I know how to do this in excel, but am trying to translate into R and create a new column. In R I have a data frame called CleanData. I want to see how many times the value in each row of column A shows up in all of column B. In excel it would read like this:
=COUNTIF(B:B,A2)>0,C="Purple")
The second portion would be a next if / and statement. It would look like this in excel:
=IF(AND(COUNTIF(B:B,A2)>0,C="Purple"),"Yes", "No")

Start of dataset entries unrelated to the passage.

-- ==== Sys2Proof/Machine/Memory.lean ====
section
/-!
DEFINITION. The memory side of a cluster: memory requests with their ports, tags and regulators (R70, R90 to R93), the
cluster cache (R72 to R80), words on the ports (R289, R449), and what reading an uncorrectable word does (R375, R394).
-/
namespace Sys2Proof.Machine

open Sys2Proof

/-! ### Requests, ports and regulators -/

/-- The lines that a range touches. -/
def linesOf (addr bytes : Nat) : List Nat :=
  if bytes == 0 then [] else (List.range ((addr + bytes - 1) / 64 - addr / 64 + 1)).map (addr / 64 + ·)

/-- The port of a cluster's request (R70). -/
def portFor (cluster addr : Nat) : Nat := 2 * cluster + bitsAt addr 8 1

def MemReq.portNo (r : MemReq) : Nat := portFor r.cluster r.address

/-- Code words of a request: whole lines, except for a single word that is stored as poison. -/
def MemReq.nWords (r : MemReq) : Nat := if r.bytes == 32 && r.write then 1 else 2 * (linesOf r.address r.bytes).length

/-- Bytes that a request moves between port and memory. -/
def MemReq.moved (r : MemReq) : Nat := 32 * r.nWords

def State.addReq (s : State) (r : MemReq) : State := { s with reqs := s.reqs.put s.reqNo r, reqNo := s.reqNo + 1 }

def State.setReq (s : State) (id : Nat) (r : MemReq) : State := { s with reqs := s.reqs.put id r }

def State.dropReq (s : State) (id : Nat) : State := { s with reqs := s.reqs.del id }

/-- The lowest free tag of a port (R70). -/
def State.freeTag (s : State) (port : Nat) : Option Nat :=
  let used := s.reqs.filterMap fun e =>
    match e.2.place with
    | .port n t => if n == port then some t else none
    | _ => none
  (List.range 4096).find? fun t => !used.contains t

/-- The request that holds a tag of a port. -/
def State.reqAt (s : State) (port tag : Nat) : Option (Nat × MemReq) :=
  s.reqs.find? fun e => e.2.place == .port port tag

/-- Key of a regulator of a port and a tier. -/
def regKey (port : Nat) (near : Bool) : Nat := 2 * port + (if near then 0 else 1)

/-- A tier's rate of one port, in bytes per ns (R71). -/
def tierRate (near : Bool) : Nat := if near then 500 else 125

/-- The ceiling in effect is never below the share in effect (R93). -/
def Regulator.ceilingNow (g : Regulator) : Nat := max g.ceiling g.share

/-- Bytes that a regulator may issue without tokens in one frame (R91). -/
def Regulator.excessLimit (g : Regulator) (near : Bool) : Nat := g.ceilingNow * tierRate near * 8192 / 65536

def State.regOf (s : State) (p port : Nat) (near : Bool) : Regulator := (s.part p).regs.getD (regKey port near) {}

/-- Whether some other partition with tokens waits for the same port and tier (R91). -/
def State.claimed (s : State) (p port : Nat) (near : Bool) : Bool :=
  s.reqs.any fun e => e.2.place == .missQueue && !e.2.guest && e.2.partition != p && e.2.portNo == port
    && e.2.near == near && e.2.moved ≤ (s.regOf e.2.partition port near).tokens

/-- Charge a request to its partition (R91): with tokens it issues at once; without, only from capacity that nobody with
tokens claims, and below CEILING. Background traffic is not charged. -/
def State.charge (s : State) (r : MemReq) : Option State :=
  let port := r.portNo
  let k := regKey port r.near
  let g := s.regOf r.partition port r.near
  let count (t : PTel) : PTel :=
    if r.near then { t with near := satAdd 64 t.near r.moved } else { t with cap := satAdd 64 t.cap r.moved }
  let put (g : Regulator) : State :=
    s.modPart r.partition fun p => { p with regs := p.regs.put k g, tel := count p.tel }
  if 64 ≤ r.partition then some s
  else if r.moved ≤ g.tokens then some (put { g with tokens := g.tokens - r.moved })
  else if !s.claimed r.partition port r.near && g.excess + r.moved ≤ g.excessLimit r.near then
    some (put { g with excess := g.excess + r.moved })
  else none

Anyone know where to start?
I have tried mutating and also this:
sum(CleanData$colA == CleanData$colB)
and am getting no values
CodePudding user response:
I think this will capture your if
/countif
scenario:
library(dplyr)
CleanData %>%
mutate(YesOrNo = case_when(Color != "Purple" ~ "No", is.na(LABEL1) | !nzchar(LABEL1) ~ "No", !LABEL1 %in% LABEL2 ~ "No", TRUE ~ "Yes"))

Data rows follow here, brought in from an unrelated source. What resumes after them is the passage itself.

-- ==== Sys2Proof/Machine/QueueCmds.lean ====
section
/-!
DEFINITION. The commands on queues: doorbells and their tokens (R157, R158), the counters of SC_QCOUNTS (R180), the
answers to the queue's writes (R161, R165), a broken path and its resumption (R171 to R174), stops (R169) and guilt
(R176, R381).
-/
namespace Sys2Proof.Machine

open Sys2Proof

/-- The SC offset of a register of queue `q`'s page (R24). -/
def queueOffset (q reg : Nat) : Nat := 0x01000000 + q * 0x1000 + reg

/-- A write to a register of a queue page (R25, R26). -/
def State.onQueuePage (s : State) (r : Requester) (q reg : Nat) (f : State → State) : State :=
  s.access r fun s => if s.reachesQueue r q then f s else s.badAccess 2 (queueOffset q reg)

/-- SC_QDB (R157, R158). -/
def execScQdb (r : Requester) (q : Nat) (v : BitVec 32) (s : State) : Host.Outcome State Fault Refusal :=
  .next <| s.onQueuePage r q 0 fun s => s.modQueue q fun u => u.ring v.toNat

/-- DOORBELL_TOKEN_ACCRUAL (R158). -/
def execDoorbellTokenAccrual (q : Nat) (s : State) : Host.Outcome State Fault Refusal :=
  .next <| s.whenLive fun s => s.when ((s.queue q).tokenDue s.time.now) fun s => s.modQueue q Queue.accrue

/-- SC_QCOUNTS (R180). -/
def Queue.counts (u : Queue) : Nat :=
  u.dbAbsorbed + u.dbStale * 2 ^ 16 + u.dbBad * 2 ^ 32 + u.resumeFailed * 2 ^ 48

/-- The counters after a read of half `h` (R10, R180). -/
def Queue.countsCleared (u : Queue) (h : Half) : Queue :=
  let u := if readsLow h then { u with dbAbsorbed := 0, dbStale := 0 } else u
  if readsHigh h then { u with dbBad := 0, resumeFailed := 0 } else u

/-- SC_QCOUNTS_READ (R180). -/
def execScQcountsRead (r : Requester) (q : Nat) (half : Half) (s : State) : Host.Outcome State Fault Refusal :=
  .next <| s.access r fun s =>
    if s.reachesQueue r q then
      (s.modQueue q fun u => u.countsCleared half).emit (.regValue r (halfOf half (s.queue q).counts))
    else s.badRead r 2 (queueOffset q 0x30)

/-! ### Stops and resumption -/

/-- A slot that finishes without having been fetched or admitted. -/
def State.refuseUnfetched (s : State) (q seq status cause : Nat) : State :=
  let u := s.queue q
  let e : Slot := { queue := q, seq := seq, partition := u.partition, context := u.attrs.context }
  { s with slots := s.slots ++ [e] }.refuseSlot q seq status cause

/-- Refuse the next `n` slots without fetching them (R173). -/
def State.refuseBlocked : Nat → State → Nat → State
  | 0, s, _ => s
  | n + 1, s, q =>
    let seq := (s.queue q).nextSeq
    let s := s.modQueue q fun u => { u with nextSeq := seq + 1 }
    State.refuseBlocked n (s.refuseUnfetched q seq Status.queueStopped 3) q

/-- The sequence number of a held record. -/
def GuestWrite.seq (w : GuestWrite) : Nat :=
  match w with
  | .quality _ r => r.sequence
  | .folioResult _ r => r.sequence
  | .verdict r => r.sequence
  | .final r => r.sequence
  | _ => 0

/-- Put a record behind those of lower or equal sequence number. -/
def insertRecord (w : GuestWrite) : List GuestWrite → List GuestWrite
  | [] => [w]
  | x :: t => if x.seq ≤ w.seq then x :: insertRecord w t else w :: x :: t

/-- The held records in sequence order (R173). -/
def sortRecords (l : List GuestWrite) : List GuestWrite := l.foldl (fun acc w => insertRecord w acc) []

/-- The state in which a resumption ends, as SC_QSTAT and the word give it. -/
def Queue.resumedWord (u : Queue) : CompletionWord := { u.word true with state := u.startState.code }

/-- A resumption begins (R173): the held records, the completion word with COMPLETION_PATH_BROKEN, and one completion
interrupt when a slot passed since the last word had INTERRUPT. -/
def State.startResume (s : State) (q : Nat) : State :=
  let u := s.queue q
  let s := s.modQueue q fun u =>
    { u with resuming := some u.tail, held := [], absorbedF := false, stepF := false, interruptF := false }
  let s := (sortRecords u.held).foldl (fun s w => s.pushWrite q w) s
  let s := s.pushWrite q (.word u.resumedWord)
  if u.interruptF then s.pushWrite q .completionInterrupt else s

/-- Steps 3 to 5 of R173, once the writes of a resumption have been accepted: the state is left, EVENT_VECTOR sent, and
the slots up to the tail of the RESUME are refused. -/
def State.endResume (s : State) (q : Nat) : State :=
  match (s.queue q).resuming with
  | none => s
  | some tail =>
    let s := s.modQueue q fun u =>
      { u with state := u.startState, resuming := none, pathFetch := false, pathStatus := false, pathCompl := false,
               guestStop := false }
    let s := s.pushWrite q .eventInterrupt
    let n := (s.queue q).unfetched tail
    let s := State.refuseBlocked n s q
    s.writeWord q false

/-- Whether the word with which a resumption ends has been accepted: no record or word of it is left. -/
def Queue.resumeDone (u : Queue) : Bool :=
  u.resuming.isSome && u.writes.all fun w => match w with | .word _ => false | _ => true

/-- QUEUE_WRITE_ACCEPTED (R161): the first write of the queue's list has been accepted by PATH. Log entry 64 (DEDUCED). -/
def execQueueWriteAccepted (q : Nat) (s : State) : Host.Outcome State Fault Refusal :=
  .next <| s.whenLive fun s => s.when (!(s.queue q).writes.isEmpty) fun s =>
    let s := (s.modQueue q fun u => { u with writes := u.writes.tail }).issueHead q
    s.when (s.queue q).resumeDone fun s => s.endResume q

/-- INTERRUPT_LOST (R165): the message at the head of the list cannot be delivered. -/
def execInterruptLost (q : Nat) (s : State) : Host.Outcome State Fault Refusal :=
  .next <| s.whenLive fun s =>
    s.when ((s.queue q).writes.head?.any fun w => ((s.queue q).vectorOf w).isSome) fun s =>
      (s.modQueue q fun u => { u with writes := u.writes.tail, intLost := true }).issueHead q

/-! ### A failed access to a queue area -/

/-- Whether the access that fails is under way: a slot read, or the record or word at the head of the list. -/
def Queue.accessing (u : Queue) (a : QueueArea) : Bool :=
  match a with
  | .fetch => u.fetching
  | .status => match u.writes.head? with
    | some (.verdict _) => true
    | some (.final _) => true
    | _ => false
  | .completion => match u.writes.head? with
    | some (.word _) => true
    | _ => false

/-- Set the PATH bit of an area (R172). -/
def Queue.markPath (u : Queue) (a : QueueArea) : Queue :=
  match a with
  | .fetch => { u with pathFetch := true }
  | .status => { u with pathStatus := true }
  | .completion => { u with pathCompl := true }

/-- Take the writes that cannot go out off the list: records are held, the flags of a word count again, and a
completion interrupt waits for the next word. -/
def Queue.holdOne (u : Queue) (w : GuestWrite) : Queue :=
  match w with
  | .verdict _ => { u with held := u.held ++ [w] }
  | .final _ => { u with held := u.held ++ [w] }
  | .word c => { u with absorbedF := u.absorbedF || bitAt c.cflags 1, stepF := u.stepF || bitAt c.cflags 2 }
  | .completionInterrupt => { u with interruptF := true }
  | _ => { u with writes := u.writes ++ [w] }

def Queue.holdWrites (u : Queue) (ws : List GuestWrite) : Queue := ws.foldl Queue.holdOne u

/-- The list after a failed access; a write that was issued before a slot read failed is still under way. Records of a
drain that cannot be written are discarded (R175). -/
def Queue.stopWrites (u : Queue) (a : QueueArea) : Queue :=
  let kept := if a == .fetch then u.writes.take 1 else []
  let v := { u with writes := kept, fetching := false }.holdWrites (u.writes.drop kept.length)
  if u.state == .draining then { v with held := [] } else v

/-- The interrupt source and the indication of a queue that enters COMPLETION_BLOCKED (R172, R352). -/
def State.noteBlocked (s : State) (q : Nat) : State :=
  let p := (s.queue q).partition
  (s.icFire (16 + p)).modPart p fun u => { u with events := { u.events with queuePath := satAdd 16 u.events.queuePath 1 } }

/-- QUEUE_AREA_ACCESS_FAIL (R172 to R174). Log entry 55 (DESIGN CHOICE). -/
def execQueueAreaAccessFail (q : Nat) (area : QueueArea) (s : State) : Host.Outcome State Fault Refusal :=
  .next <| s.whenLive fun s => s.when ((s.queue q).accessing area) fun s =>
    let before := s.queue q
    let s := s.modQueue q fun u => (u.markPath area).stopWrites area
    let s := if area == .fetch then s else s.issueHead q
    match before.state with
      | .active | .stopped =>
        let s := s.modQueue q fun u => { u with blockPoint := u.nextSeq }
        (s.setQState q .blocked).noteBlocked q
      | .blocked =>
        s.when before.resuming.isSome fun s =>
          s.modQueue q fun u => { u with resuming := none, resumeFailed := satAdd 16 u.resumeFailed 1 }
      | _ => s

/-! ### SC_QCTL -/

/-- SC_QCTL_STOP (R169): STOP written alone. -/
def execScQctlStop (r : Requester) (q : Nat) (s : State) : Host.Outcome State Fault Refusal :=
  .next <| s.onQueuePage r q 0x38 fun s =>
    s.when ((s.queue q).state == .active) fun s =>
      (s.modQueue q fun u => { u with guestStop := true }).setQState q .stopped

/-- SC_QCTL_RESUME (R169, R173): RESUME written alone. -/
def execScQctlResume (r : Requester) (q : Nat) (s : State) : Host.Outcome State Fault Refusal :=
  .next <| s.onQueuePage r q 0x38 fun s =>
    let u := s.queue q
    if u.state == .blocked && u.resuming.isNone then s.startResume q
    else
      s.when (u.state == .stopped && u.guestStop && !u.mgmtStop) fun s =>
        (s.modQueue q fun u => { u with guestStop := false }).setQState q .active

/-! ### Guilt -/

/-- QUEUE_GUILTY (R169, R176, R381): the queue blamed for an error that is being handled. Cause 1 is an error of the
queue's own state, 2 of an admitted copy. Slots that have not been admitted retire under R170. -/
def execQueueGuilty (q : Nat) (admittedCopy : Bool) (s : State) : Host.Outcome State Fault Refusal :=
  .next <| s.whenLive fun s =>
    let u := s.queue q
    s.when (s.errs.handlingQ.contains q && (u.state == .active || u.state == .stopped || u.state == .blocked)) fun s =>
      let s := { s with errs := { s.errs with handlingQ := s.errs.handlingQ.filter (· != q) } }
      let s := (s.modQueue q fun u => { u with resuming := none }).setQState q .guilty
      let mine := s.slots.filter fun e => e.queue == q
      mine.foldl (fun s e =>
        if e.admitted then s.endSlot q e.seq (.guilty (if admittedCopy then 2 else 1))
        else s.refuseSlot q e.seq Status.queueStopped 2) s

end Sys2Proof.Machine
end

# LABEL1 LABEL2 Color YesOrNo
# 1 HELLO <NA> Purple Yes
# 2 <NA> HELLO!!! Blue No
# 3 HELLO$$ <NA> Purple Yes
# 4 <NA> HELLO Blue No
# 5 HELLOOO <NA> Purple Yes
# 6 <NA> <NA> Purple No
# 7 <NA> HELLOOO Blue No
# 8 <NA> HELLO$$ Blue No
# 9 <NA> HELLO Yellow No
Data
CleanData <- structure(list(LABEL1 = c("HELLO", NA, "HELLO$$", NA, "HELLOOO", NA, NA, NA, NA), LABEL2 = c(NA, "HELLO!!!", NA, "HELLO", NA, NA, "HELLOOO", "HELLO$$", "HELLO"), Color = c("Purple", "Blue", "Purple", "Blue", "Purple", "Purple", "Blue", "Blue", "Yellow")), class = "data.frame", row.names = c(NA, -9L))
or programmatically,
CleanData <- data.frame(LABEL1=c("HELLO",NA,"HELLO$$",NA,"HELLOOO",NA,NA,NA,NA), LABEL2=c(NA,"HELLO!!!",NA,"HELLO",NA,NA,"HELLOOO","HELLO$$","HELLO"),Color=c("Purple","Blue","Purple","Blue","Purple","Purple","Blue","Blue","Yellow"))
CodePudding user response:
You don't need any extra packages, here is a solution with the base R function ifelse
, which is a frequently very useful function you should learn. An example:
set.seed(7*11*13)
DF <- data.frame(cond=rnorm(100), X= sample(c("Yes","No"), 100, replace=TRUE))
with(DF, sum(ifelse( (cond>0)&(X=="Yes"), 1, 0)))